-- ==== Sys2Proof/Laws/Frames.lean ====
section
/-! SUPPORT. The frames of the shared operations: which fields of the state each can touch. A lemma `f_routeOnly` says that
f touches nothing outside the route; `f_portsRaised` that it moves the port contexts by attention alone; `f_sameParameters`
that it leaves the selection parameters. -/

namespace Sys2Proof.Machine

/-! ## The three frames are reflexive and transitive -/

theorem State.routeOnly_iff (s t : State) : s.routeOnly t ↔
    t.time = s.time ∧ t.receivers = s.receivers ∧ t.peerSite = s.peerSite ∧ t.beaconInterval = s.beaconInterval
      ∧ t.rxStreams = s.rxStreams ∧ t.txStreams = s.txStreams ∧ t.localPort = s.localPort ∧ t.siteId = s.siteId
      ∧ t.resetting = s.resetting ∧ t.pending = s.pending := by
  cases s; cases t
  simp only [State.routeOnly, State.mk.injEq, true_and]

@[refl] theorem State.routeOnly_refl (s : State) : s.routeOnly s := rfl

@[trans] theorem State.routeOnly_trans {s t u : State} (h : s.routeOnly t) (h' : t.routeOnly u) : s.routeOnly u := by
  rw [State.routeOnly_iff] at *
  simp_all

@[refl] theorem State.sameParameters_refl (s : State) : s.sameParameters s := rfl

theorem State.sameParameters_iff (s t : State) : s.sameParameters t ↔
    t.selector.pin = s.selector.pin ∧ t.selector.hysteresis = s.selector.hysteresis
      ∧ t.selector.widthCode = s.selector.widthCode ∧ t.selector.shadow = s.selector.shadow
      ∧ t.selector.guardTime = s.selector.guardTime := by
  unfold State.sameParameters
  cases s.selector; cases t.selector
  simp

@[trans] theorem State.sameParameters_trans {s t u : State} (h : s.sameParameters t) (h' : t.sameParameters u) :
    s.sameParameters u := by
  rw [State.sameParameters_iff] at *
  simp_all

theorem State.sameParameters_of_selector {s t : State} (h : t.selector = s.selector) : s.sameParameters t := by
  rw [State.sameParameters_iff]; simp [h]

theorem State.portsRaised_of_ports {s t : State} (h : t.ports = s.ports) : s.portsRaised t := fun p => by
  have : t.port p = s.port p := by simp [State.port, h]
  rw [this]; exact PortCtx.raisedFrom_refl _

/-- All three frames at once: the footprint of the route operations. -/
def State.routed (s t : State) : Prop := s.routeOnly t ∧ s.sameParameters t ∧ s.portsRaised t

theorem State.routed_refl (s : State) : s.routed s :=
  ⟨s.routeOnly_refl, s.sameParameters_refl, s.portsRaised_refl⟩

theorem State.routed_trans {s t u : State} (h : s.routed t) (h' : t.routed u) : s.routed u :=
  ⟨State.routeOnly_trans h.1 h'.1, State.sameParameters_trans h.2.1 h'.2.1, State.portsRaised_trans h.2.2 h'.2.2⟩

/-- An update of route fields that are neither the selection nor the ports. -/
theorem State.routed_of {s t : State} (h : s.routeOnly t) (hs : t.selector = s.selector) (hp : t.ports = s.ports) :
    s.routed t := ⟨h, State.sameParameters_of_selector hs, State.portsRaised_of_ports hp⟩

/-- A relation kept by every item of a list is kept by its fold. -/
theorem foldl_rel {α β : Type} (R : α → α → Prop) (hrefl : ∀ a, R a a) (htrans : ∀ {a b c}, R a b → R b c → R a c)
    (f : α → β → α) (l : List β) (h : ∀ a, ∀ b ∈ l, R a (f a b)) (a : α) : R a (l.foldl f a) := by
  induction l generalizing a with
  | nil => exact hrefl a
  | cons b l ih =>
    exact htrans (h a b (by simp)) (ih (fun a b hb => h a b (by simp [hb])) (f a b))

theorem State.modEntry_routed (s : State) (p : Path) (g : PathEntry → PathEntry) : s.routed (s.modEntry p g) :=
  State.routed_of rfl rfl rfl

theorem State.modTransmitter_routed (s : State) (p : Path) (g : Transmitter → Transmitter) :
    s.routed (s.modTransmitter p g) := State.routed_of rfl rfl rfl

theorem State.modSounding_routed (s : State) (g : Sounding → Sounding) : s.routed (s.modSounding g) :=
  State.routed_of rfl rfl rfl

theorem State.modStats_routed (s : State) (p : Path) (g : Stats → Stats) : s.routed (s.modStats p g) :=
  State.routed_of rfl rfl rfl

theorem State.raiseOn_routed (s : State) (p : Port) (k : AttnKind) : s.routed (s.raiseOn p k) :=
  ⟨rfl, rfl, s.raiseOn_portsRaised p k⟩

theorem State.raiseAll_routed (s : State) (k : AttnKind) : s.routed (s.raiseAll k) :=
  ⟨rfl, rfl, s.raiseAll_portsRaised k⟩

/-! ## The log -/

/-- Nothing differs but the log and the ports, and the ports only by attention and by where a peek stands. -/
def State.logOnly (s t : State) : Prop := t = { s with log := t.log, ports := t.ports } ∧ s.portsRaised t

theorem State.logOnly_refl (s : State) : s.logOnly s := ⟨rfl, s.portsRaised_refl⟩

theorem State.logOnly_trans {s t u : State} (h : s.logOnly t) (h' : t.logOnly u) : s.logOnly u := by
  refine ⟨?_, State.portsRaised_trans h.2 h'.2⟩
  rw [h'.1, h.1]

theorem State.logOnly_routed {s t : State} (h : s.logOnly t) : s.routed t := by
  refine ⟨?_, ?_, h.2⟩
  · rw [State.routeOnly_iff, h.1]; simp
  · exact State.sameParameters_of_selector (by rw [h.1])

theorem State.raiseOn_logOnly (s : State) (p : Port) (k : AttnKind) : s.logOnly (s.raiseOn p k) :=
  ⟨rfl, s.raiseOn_portsRaised p k⟩

theorem State.raiseAll_logOnly (s : State) (k : AttnKind) : s.logOnly (s.raiseAll k) :=
  ⟨rfl, s.raiseAll_portsRaised k⟩

theorem State.modReader_logOnly (s : State) (p : Port) (g : ReadCtx → ReadCtx) : s.logOnly (s.modReader p g) :=
  ⟨rfl, State.portsRaised_of_ports rfl⟩

theorem State.modLog_logOnly (s : State) (g : Log → Log) : s.logOnly (s.modLog g) :=
  ⟨rfl, State.portsRaised_of_ports rfl⟩

/-- A read in progress may move to another place without anything else of the port moving. -/
theorem State.modPort_reading_logOnly (s : State) (p : Port) (f : Option Reading → Option Reading) :
    s.logOnly (s.modPort p (fun c => { c with reading := f c.reading })) := by
  refine ⟨rfl, fun q => ?_⟩
  rw [State.modPort_port]
  split
  · rename_i h; subst h
    exact ⟨rfl, (PortCtx.raisedFrom_refl _).2⟩
  · exact PortCtx.raisedFrom_refl _

theorem State.checkLogCondition_logOnly (s : State) (p : Port) : s.logOnly (s.checkLogCondition p) := by
  unfold State.checkLogCondition
  split
  · exact s.raiseOn_logOnly p .log
  · exact s.logOnly_refl

theorem State.recordCheck_logOnly (body : RecordBody) (s : State) (p : Port) : s.logOnly (s.recordCheck body p) := by
  unfold State.recordCheck
  split
  · exact s.checkLogCondition_logOnly p
  · exact s.logOnly_refl

theorem State.overwriteCheck_logOnly (serial : Seq) (s : State) (p : Port) : s.logOnly (s.overwriteCheck serial p) := by
  unfold State.overwriteCheck
  have h := s.modPort_reading_logOnly p (fun r => r.map (Reading.overwritten serial))
  dsimp only
  split
  · exact State.logOnly_trans h (State.logOnly_trans (State.modReader_logOnly _ _ _) (State.raiseOn_logOnly _ _ _))
  · exact h

/-- Taking a record touches the log and raises attention, and nothing else (R128, R134, R136). -/
theorem State.logWrite_logOnly (s : State) (body : RecordBody) : s.logOnly (s.logWrite body) := by
  unfold State.logWrite
  refine State.logOnly_trans ?_ (foldl_rel State.logOnly State.logOnly_refl State.logOnly_trans _ _
    (fun a q _ => State.recordCheck_logOnly body a q) _)
  split
  · exact State.logOnly_trans (State.modLog_logOnly s _) (foldl_rel State.logOnly State.logOnly_refl
      State.logOnly_trans _ _ (fun a q _ => State.overwriteCheck_logOnly _ a q) _)
  · exact State.modLog_logOnly s _

theorem State.logWrite_routed (s : State) (body : RecordBody) : s.routed (s.logWrite body) :=
  State.logOnly_routed (s.logWrite_logOnly body)

/-- A log footprint leaves every entry. -/
theorem State.logOnly_entry {s t : State} (h : s.logOnly t) (p : Path) : t.entry p = s.entry p := by rw [h.1]; rfl
theorem State.logOnly_transmitter {s t : State} (h : s.logOnly t) (p : Path) : t.transmitter p = s.transmitter p := by
  rw [h.1]; rfl
theorem State.logOnly_sounding {s t : State} (h : s.logOnly t) : t.sounding = s.sounding := by rw [h.1]
theorem State.logOnly_selector {s t : State} (h : s.logOnly t) : t.selector = s.selector := by rw [h.1]

/-! ## Transmitters -/

theorem State.startReport_routed (s : State) (body : FrameBody) : s.routed (s.startReport body) := by
  unfold State.startReport
  split
  · exact s.modSounding_routed _
  · exact s.routed_refl

/-- The arbiter touches transmitters and, for a PROBE, the sweep. -/
theorem State.arbitrate_routed (s : State) (p : Path) : s.routed (s.arbitrate p) := by
  unfold State.arbitrate
  dsimp only
  split
  · exact s.routed_refl
  · split
    · exact State.routed_trans (s.modTransmitter_routed p _) (State.startReport_routed _ _)
    · exact s.routed_refl

theorem State.flush_routed (s : State) (p : Path) : s.routed (s.flush p) := by
  unfold State.flush
  exact State.routed_trans (s.modStats_routed p _) (State.modTransmitter_routed _ _ _)

theorem State.transmitterReport_routed (s : State) (p : Path) (new : LocalState) :
    s.routed (s.transmitterReport p new) := by
  unfold State.transmitterReport
  split
  · exact State.routed_trans (s.flush_routed p) (State.modTransmitter_routed _ _ _)
  · exact s.flush_routed p
  · exact s.routed_refl

theorem State.abandonProbe_routed (s : State) : s.routed s.abandonProbe := by
  unfold State.abandonProbe
  dsimp only
  split
  · exact State.routed_trans (s.modTransmitter_routed _ _) (State.modSounding_routed _ _)
  · exact s.modSounding_routed _

/-! ## The selection -/

theorem State.fallbackReport_routed (s : State) : s.routed s.fallbackReport := by
  unfold State.fallbackReport
  dsimp only
  split
  · exact s.routed_refl
  · split
    · exact State.routed_trans s.abandonProbe_routed (State.modSounding_routed _ _)
    · exact s.modSounding_routed _
    · exact s.routed_refl

/-- An update of the selection that leaves its parameters. -/
theorem State.modSelector_routed (s : State) (g : Selector → Selector)
    (h : ∀ x, (g x).pin = x.pin ∧ (g x).hysteresis = x.hysteresis ∧ (g x).widthCode = x.widthCode
      ∧ (g x).shadow = x.shadow ∧ (g x).guardTime = x.guardTime) : s.routed (s.modSelector g) :=
  ⟨rfl, (State.sameParameters_iff _ _).2 (h s.selector), State.portsRaised_of_ports rfl⟩

theorem State.changePrimary_routed (s : State) (new : Option Path) (kind : ChangeKind) :
    s.routed (s.changePrimary new kind) := by
  unfold State.changePrimary
  have h := State.routed_trans (State.routed_trans (s.modSelector_routed (fun x =>
      { x with primary := new, guard := s.guardAfter s.selector.primary new }) (fun _ => ⟨rfl, rfl, rfl, rfl, rfl⟩))
    (State.logWrite_routed _ (.primary s.selector.primary new kind (s.selector.primary.map s.effDelay)
      (new.map s.effDelay)))) (State.raiseAll_routed _ .primary)
  dsimp only
  split
  · exact State.routed_trans h (State.fallbackReport_routed _)
  · exact State.routed_trans h (State.fallbackReport_routed _)
  · exact h

/-- A re-evaluation touches the route alone and leaves the selection parameters (R78). -/
theorem State.reEvaluate_routed (s : State) : s.routed s.reEvaluate := by
  unfold State.reEvaluate
  refine State.routed_trans ?_ (State.modSelector_routed _ _ (fun _ => ⟨rfl, rfl, rfl, rfl, rfl⟩))
  have h := s.modSelector_routed (fun x =>
    { x with rank := s.rankOrder, guard := x.guard.filter (fun g => s.eligible g.path) })
    (fun _ => ⟨rfl, rfl, rfl, rfl, rfl⟩)
  split
  · exact State.routed_trans h (State.changePrimary_routed _ _ _)
  · exact h

/-! ## Delays and scores -/

theorem State.recomputeDelay_routed (s : State) (p : Path) : s.routed (s.recomputeDelay p) := by
  unfold State.recomputeDelay
  dsimp only
  split
  · exact s.routed_refl
  · exact State.routed_trans (s.modEntry_routed p _) (State.reEvaluate_routed _)

theorem State.modScore_routed (s : State) (p : Path) (g : Nat → Nat) : s.routed (s.modScore p g) :=
  State.routed_trans (s.modEntry_routed p _) (State.recomputeDelay_routed _ _)

theorem State.retirePath_routed (mask seen : PathSet) (s : State) (p : Path) : s.routed (s.retirePath mask seen p) := by
  unfold State.retirePath
  split
  · exact s.modScore_routed p _
  · exact s.routed_refl

/-- A retire report touches the route alone (R57). -/
theorem State.retireReport_routed (s : State) (mask seen : PathSet) : s.routed (s.retireReport mask seen) :=
  foldl_rel State.routed State.routed_refl State.routed_trans _ _ (fun a q _ => State.retirePath_routed mask seen a q) s

theorem State.burstReport_routed (s : State) (p : Path) (result : BurstResult) (sample : Nat) :
    s.routed (s.burstReport p result sample).1 := by
  cases result
  · exact State.routed_trans (s.modEntry_routed p _) (State.recomputeDelay_routed _ _)
  · exact s.modScore_routed p _
  · exact s.routed_refl
  · exact s.routed_refl

theorem State.scoreDecay_routed (s : State) (p : Path) : s.routed (s.scoreDecay p) := by
  unfold State.scoreDecay
  split
  · exact State.routed_trans (s.modEntry_routed p _) (State.modScore_routed _ _ _)
  · exact s.routed_refl

/-! ## The sweep -/

theorem State.issueProbe_routed (s : State) (p : Path) : s.routed (s.issueProbe p) :=
  State.routed_trans (State.routed_trans (s.modTransmitter_routed p _) (State.modSounding_routed _ _))
    (State.arbitrate_routed _ _)

theorem State.endSweep_routed (s : State) : s.routed s.endSweep :=
  State.routed_trans (s.modSounding_routed _) (State.raiseAll_routed _ _)

theorem State.beginBurst_routed (s : State) (p : Path) : s.routed (s.beginBurst p) :=
  State.routed_trans (s.modSounding_routed _) (State.issueProbe_routed _ _)

theorem State.pathTurn_routed (fuel : Nat) (s : State) : s.routed (State.pathTurn fuel s) := by
  induction fuel generalizing s with
  | zero => exact s.routed_refl
  | succ fuel ih =>
    unfold State.pathTurn
    split
    · exact s.endSweep_routed
    · rename_i p _
      have h := s.modSounding_routed (fun x => { x with remaining := x.remaining.remove p })
      dsimp only
      split
      · exact State.routed_trans h (State.routed_trans (State.logWrite_routed _ _) (ih _))
      · exact State.routed_trans h (State.routed_trans (State.logWrite_routed _ _) (ih _))
      · exact State.routed_trans h (State.beginBurst_routed _ _)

· · ·

What needs to be done: Repeat every line of the data word for word until you have repeated the line that contains "SUPPORT. The frames", which is the last one to include.

Response below:
-- ==== Sys2Proof/Laws/Frames.lean ====
section
/-! SUPPORT. The frames of the shared operations: which fields of the state each can touch. A lemma `f_routeOnly` says that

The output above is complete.